Temps de lecture: 7 min

Dès les premiers foyers de Monkeypox en zones non endémiques courant mai 2022, une réalité épidémiologique a émergé: le virus touchait spécifiquement la communauté LGBT+, tout particulièrement les hommes gays, relativement jeunes et ayant des partenaires multiples. Et cette réalité s'est par la suite confirmée.

Dans son point du 16 août 2022, Santé publique France détaille –ce détail n'est plus réalisé dans les points suivants: «Parmi les cas investigués, 74 sont immunodéprimés (5,1% des cas ayant répondu); 385 sont séropositifs au VIH (soit 25% des cas connaissant leur statut VIH). Chez les cas non porteurs du VIH, 701 sont sous prophylaxie pré-exposition ou PrEP (soit 64% des cas non porteurs du VIH ayant répondu à la question). À ce jour, en France, 95% des cas pour lesquels l'orientation sexuelle est renseignée sont survenus chez des hommes ayant des relations sexuelles avec des hommes (HSH). Parmi les cas pour lesquels l'information est disponible, 71% déclarent avoir eu au moins 2 partenaires sexuels dans les 3 semaines avant l'apparition des symptômes.»
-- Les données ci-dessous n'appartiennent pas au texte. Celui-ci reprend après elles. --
theorem execFlipRod_keeps {qs : List Instr} (b : StepMsg) (rod : Nat) (s : State) (hs : Keep qs s) : AnswerKeeps qs (execFlipRod b rod s) := by
  delta execFlipRod
  repeat' first
    | (with_reducible assumption)
    | (with_reducible rfl)
    | (with_reducible apply nameFlip_keeps)
    | (with_reducible apply fromStep_keeps)
    | (with_reducible refine fun _ => ?_)
    | lift_lets
    | (intro x; refine keep_cut (qs := qs) x ?_ ?_; rotate_left; intro _; clear_value x; rotate_left; unfold x)
    | (intro x; refine keep_cut_ss (qs := qs) x ?_ ?_; rotate_left; intro hfun; clear_value x; rotate_left; unfold x)
    | (intro x; refine keep_cut_ass (qs := qs) x ?_ ?_; rotate_left; intro hfun; clear_value x; rotate_left; unfold x)
    | (intro x; refine keep_cut_abss (qs := qs) x ?_ ?_; rotate_left; intro hfun; clear_value x; rotate_left; unfold x)
    | (intro x; refine keep_cut_a (qs := qs) x ?_ ?_; rotate_left; intro hfun; clear_value x; rotate_left; unfold x)
    | (intro x; refine keep_cut_ab (qs := qs) x ?_ ?_; rotate_left; intro hfun; clear_value x; rotate_left; unfold x)
    | (intro x; refine keep_cut_abc (qs := qs) x ?_ ?_; rotate_left; intro hfun; clear_value x; rotate_left; unfold x)
    | (intro x; refine keep_cut_o1 (qs := qs) x ?_ ?_; rotate_left; intro hopt; clear_value x; rotate_left; unfold x)
    | (intro x; refine keep_cut_o (qs := qs) x ?_ ?_; rotate_left; intro hopt; clear_value x; rotate_left; unfold x)
    | (with_reducible refine hopt _ (by assumption))
    | (with_reducible exact hopt _ rfl)
    | (intro x; refine keep_cut_snd (qs := qs) x ?_ ?_; rotate_left; intro _; clear_value x; rotate_left; unfold x)
    | (intro x; clear_value x)
    | (with_reducible apply hfun)
    | (intro _)
    | split
    | (with_reducible apply AnswerKeeps.next)
    | (simp only [keep_mk, List.length_modify, List.length_map, List.length_replicate, List.length_zip, List.length_range, List.length_mapIdx, Nat.min_self])
    | (with_reducible apply Keep.toV)
    | (with_reducible apply keepV_roods)
    | (with_reducible apply keep_getD)
    | (with_reducible refine keepV_mem_nil hs ?_ ?_ ?_ ?_ ?_ ?_ ?_ ?_)
    | (rename_i he; split at he)
    | (rename_i he; injection he with he; subst he)

theorem execFlipTimeout_keeps {qs : List Instr} (b : Nat) (s : State) (hs : Keep qs s) : AnswerKeeps qs (execFlipTimeout b s) := by
  delta execFlipTimeout
  repeat' first
    | (with_reducible assumption)
    | (with_reducible apply flipLate_keeps)
    | (with_reducible apply AnswerKeeps.next)

theorem execVersionFlip_keeps {qs : List Instr} (slot : Nat) (s : State) (hs : Keep qs s) : AnswerKeeps qs (execVersionFlip slot s) := by
  delta execVersionFlip
  repeat' first
    | (with_reducible assumption)
    | (with_reducible apply slotFlip_keeps)
    | (with_reducible apply AnswerKeeps.next)

end Sys2Proof.Laws
end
Par ses pratiques sexuelles et ses modes de socialisation, une partie de la communauté gay s'est retrouvée particulièrement exposée à une épidémie qui a commencé à se développer en son sein lors de manifestations estivales et à un virus qui se comporte vraisemblablement comme une IST. En effet, s'il ne se transmet pas ou pas uniquement par le sperme, il se transmet lors de contacts très rapprochés en situation de peau à peau, et donc tout particulièrement lors de relations sexuelles.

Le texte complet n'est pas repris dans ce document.